EXERCISE DESCRIPTION: Up to and including the line with "def Dev.ringVisible (d", please reproduce the lines below exactly, beginning with the first.

DATA RECORDS:
-- ==== Sys2Proof/Machine/Rings.lean ====
section
/-! DEFINITION. Rings and attention queues: the ring page's registers (Table 2-6), completions, the attention queue page, and NOP (R46 to R51, R54, R57, R58, R478, R491). -/

namespace Sys2Proof.Machine

/-! ### Logged accesses (R491) -/

/-- DETAIL_W of a register or BAR2 cause. -/
def accessFields (fn off len : Nat) (write : Bool) : Nat :=
  off % 4096 + 4096 * (Nat.log2 len) + 65536 * fn + (if write then 2 ^ 21 else 0)

/-- The virtual function that owns the ring or the context of a page; 0 where none does (R57). -/
def Dev.pageOwner (d : Dev) (page : Nat) : Nat :=
  match unitOf page with
  | some (.ring r) => (d.ring r).owner
  | some (.ctx n) => if (d.ctx n).cstate = .free then 0 else (d.ctx n).owner
  | _ => 0

/-- Log a register write that is ignored, with the code of its cause; the record also enters the queue of the virtual function that made the write or whose ring or context the page is (R57, R491). -/
def Dev.refuse (d : Dev) (fn page off len data code : Nat) : Dev :=
  d.raiseFor (if fn = 0 then d.pageOwner page else fn) 1 code page (accessFields fn off len true) data

/-! ### The ring page -/

/-- Whether a function may access a ring's page (R36, R40). -/
def Dev.ringVisible (d : Dev) (fn r : Nat) : Bool := decide (r < 256) && d.fnActs fn && (fn == 0 || (d.ring r).owner == fn) && d.hostOpen (.ring r)

/-- Write RING_CONTROL with ENABLE 1: ignored and logged while the ring is not DRAINED; otherwise the four indices go to 0 and the expected phase to 1. HALTED stays: only ENABLE 0 clears it (Table 2-6). -/
def Dev.ringEnable (d : Dev) (fn r data : Nat) : Dev :=
  if d.drained r then
    d.updRing r (fun g => { g with enable := true, sqTail := 0, sqHead := 0, cqTail := 0, cqHead := 0, phase := true })
  else d.refuse fn (0x1000 + r) 0x040 4 data cIllegal

/-- Write 0 to ENABLE: fetching stops and HALTED clears. -/
def Dev.ringDisable (d : Dev) (r : Nat) : Dev := d.updRing r (fun g => { g with enable := false, halted := false })

/-- Halt a ring with an error (R47). -/
def Ring.halt (g : Ring) (code index : Nat) : Ring := { g with halted := true, errCode := code, errIndex := index }

/-- Write SQ_TAIL, the doorbell, with INDEX in bits [15:0] (R47). -/
def Dev.sqTail (d : Dev) (fn r data : Nat) : Dev :=
  let g := d.ring r
  let value := data % 65536
  if !g.enable then d.refuse fn (0x1000 + r) 0x058 4 data cIllegal
  else if 2 ^ g.log2Sq ≤ value then d.updRing r (fun g => g.halt cOutOfRange value)
  else (d.updRing r (fun g => { g with sqTail := value })).fetchUnknown 65536 r

/-- Write CQ_HEAD (R47). -/
def Dev.cqHead (d : Dev) (r value : Nat) : Dev :=
  let g := d.ring r
  if 2 ^ g.log2Cq ≤ value then d.updRing r (fun g => g.halt cOutOfRange value)
  else (d.updRing r (fun g => { g with cqHead := value })).fetchUnknown 65536 r

/-- Send a ring's wake message: ARMED clears (R51). -/
def Dev.wake (d : Dev) (r : Nat) : Dev :=
  let g := d.ring r
  { d.updRing r (fun g => { g with armed := false }) with msix := d.msix ++ [{ fn := g.owner, vector := g.vector }] }

/-- Write RING_WAKE (R51, R447, R371). -/
def Dev.ringWake (d : Dev) (fn r data : Nat) : Dev :=
  let vector := bits data 10 0
  if bit data 16 then
    if (d.ring r).owner ≠ 0 ∧ 63 < vector then
      (d.updRing r (fun g => { g with vector, armed := false })).refuse fn (0x1000 + r) 0x068 4 data cOutOfRange
    else
      let d := d.updRing r (fun g => { g with vector, armed := true })
      let g := d.ring r
      if g.cqTail != g.cqHead && !d.hostStopped then d.wake r else d
  else d.updRing r (fun g => { g with vector, armed := false })

/-- The 64 bytes of a completion record as it is written (Table 2-8). -/
def Dev.completionBytes (d : Dev) (r : Nat) (g : Ring) (c : Completion) : List Byte :=
  leBytes 64
    (d.statusWord g.owner c.code + 2 ^ 16 * c.opcode + 2 ^ 32 * c.tag
      + 2 ^ 64 * (g.sqHead + 2 ^ 16 * r + (if c.final then 2 ^ 24 else 0) + (if g.phase then 2 ^ 31 else 0))
      + 2 ^ 96 * (c.sourcePage + 2 ^ 16 * c.sourceEpoch)
      + 2 ^ 128 * c.result0 + 2 ^ 192 * c.result1 + 2 ^ 256 * d.deviceTime)

/-- Write one completion into the ring's free slot: host memory, CQ_TAIL, the phase on a wrap, and the wake message (R50, R51, R54). -/
def Dev.writeCompletion (d : Dev) (r : Nat) (c : Completion) (rest : List Completion) : Dev :=
  let g := d.ring r
  let d := d.writeHost (g.cqBase + 64 * g.cqTail) (d.completionBytes r g c)
  let tail := (g.cqTail + 1) % 2 ^ g.log2Cq
  let d := d.updRing r (fun g => { g with held := rest, cqTail := tail, phase := if tail = 0 then !g.phase else g.phase })
  if g.armed && !d.hostStopped then d.wake r else d

/-- Take the first element that satisfies a predicate out of a list. -/
def takeFirst {α : Type} (p : α → Bool) : List α → Option (α × List α)
  | [] => none
  | x :: xs => if p x then some (x, xs) else (takeFirst p xs).map (fun e => (e.1, x :: e.2))

/-- Write the next held completion of a ring, when a slot is free and the record may go to host memory (R50, R65). -/
def Dev.completionWrite (d : Dev) (r : Nat) : Dev :=
  let g := d.ring r
  if g.cqFull then d
  else
    match takeFirst (fun c => c.direct || !d.hostStopped) g.held with
    | none => d
    | some (c, rest) => (d.writeCompletion r c rest).fetchUnknown 65536 r

/-! ### The attention queue page (R58) -/

/-- Pop the head record of a function's queue. -/
def Dev.attnPop (d : Dev) (f : Nat) : Dev :=
  let q := d.attnq f
  { d with attnqs := d.attnqs.put f { q with records := q.records.drop 1 } }

/-! ### NOP (R478) -/

/-- ENT_STATUS.SERVICE, as the boot record carries it, is given by the entropy source; the rest of Table 20-4 is the boot record's. -/
def Dev.bootRecord (d : Dev) (service : Nat) : Nat × Nat :=
  let b := d.boot
  (b.stage + (if b.hold then 16 else 0) + (if b.warm then 32 else 0) + (if d.flt.dump.isSome then 64 else 0)
      + 2 ^ 8 * b.failReason + 2 ^ 12 * service + 2 ^ 16 * b.elapsedMs + 2 ^ 32 * b.stacksFailed,
   b.retiredNow + 2 ^ 20 * b.clustersUp + 2 ^ 24 * b.logicalCores)

/-! ### The rows -/

/-- RING_ENABLE (R46). -/
def execRingEnable (t fn ring : Nat) (s : State) : Host.Outcome State Fault Refusal :=
  s.run t (fun d => if d.ringVisible fn ring then d.ringEnable fn ring 1 else d)

/-- RING_DISABLE (R46). -/
def execRingDisable (t fn ring : Nat) (s : State) : Host.Outcome State Fault Refusal :=
  s.run t (fun d => if d.ringVisible fn ring then d.ringDisable ring else d)

/-- SQ_TAIL_DOORBELL (R47), with the bytes the host has stored in its memory before it. -/
def execSqTailDoorbell (t fn ring value : Nat) (host : List Host.Cell) (s : State) : Host.Outcome State Fault Refusal :=
  s.run t (fun d =>
    let d := { d with hostMem := memWriteCells d.hostMem host }
    if d.ringVisible fn ring then d.sqTail fn ring value else d)

/-- CQ_HEAD_WRITE (R47). -/
def execCqHeadWrite (t fn ring value : Nat) (s : State) : Host.Outcome State Fault Refusal :=
  s.run t (fun d => if d.ringVisible fn ring then d.cqHead ring (value % 65536) else d)

/-- RING_WAKE_ARM (R51): a write of RING_WAKE with ARMED set. -/
def execRingWakeArm (t fn ring vector : Nat) (s : State) : Host.Outcome State Fault Refusal :=
  s.run t (fun d => if d.ringVisible fn ring then d.ringWake fn ring (vector % 2048 + 2 ^ 16) else d)

/-- COMPLETION_WRITE (R50). -/
def execCompletionWrite (t ring : Nat) (s : State) : Host.Outcome State Fault Refusal :=
  s.run t (fun d => d.completionWrite ring)

/-- ATTNQ_POP (R58): a function's own queue, or any queue through the physical function's BAR0. -/
def execAttnqPop (t fn queue : Nat) (s : State) : Host.Outcome State Fault Refusal :=
  s.run t (fun d => if d.fnActs fn && (fn == 0 || fn == queue) && decide (queue < 32) && d.hostOpen (.attnq queue) then d.attnPop queue else d)

end Sys2Proof.Machine
end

OUTPUT:
-- ==== Sys2Proof/Machine/Rings.lean ====
section
/-! DEFINITION. Rings and attention queues: the ring page's registers (Table 2-6), completions, the attention queue page, and NOP (R46 to R51, R54, R57, R58, R478, R491). -/

namespace Sys2Proof.Machine

/-! ### Logged accesses (R491) -/

/-- DETAIL_W of a register or BAR2 cause. -/
def accessFields (fn off len : Nat) (write : Bool) : Nat :=
  off % 4096 + 4096 * (Nat.log2 len) + 65536 * fn + (if write then 2 ^ 21 else 0)

/-- The virtual function that owns the ring or the context of a page; 0 where none does (R57). -/
def Dev.pageOwner (d : Dev) (page : Nat) : Nat :=
  match unitOf page with
  | some (.ring r) => (d.ring r).owner
  | some (.ctx n) => if (d.ctx n).cstate = .free then 0 else (d.ctx n).owner
  | _ => 0

/-- Log a register write that is ignored, with the code of its cause; the record also enters the queue of the virtual function that made the write or whose ring or context the page is (R57, R491). -/
def Dev.refuse (d : Dev) (fn page off len data code : Nat) : Dev :=
  d.raiseFor (if fn = 0 then d.pageOwner page else fn) 1 code page (accessFields fn off len true) data

/-! ### The ring page -/

/-- Whether a function may access a ring's page (R36, R40). -/
def Dev.ringVisible (d : Dev) (fn r : Nat) : Bool := decide (r < 256) && d.fnActs fn && (fn == 0 || (d.ring r).owner == fn) && d.hostOpen (.ring r)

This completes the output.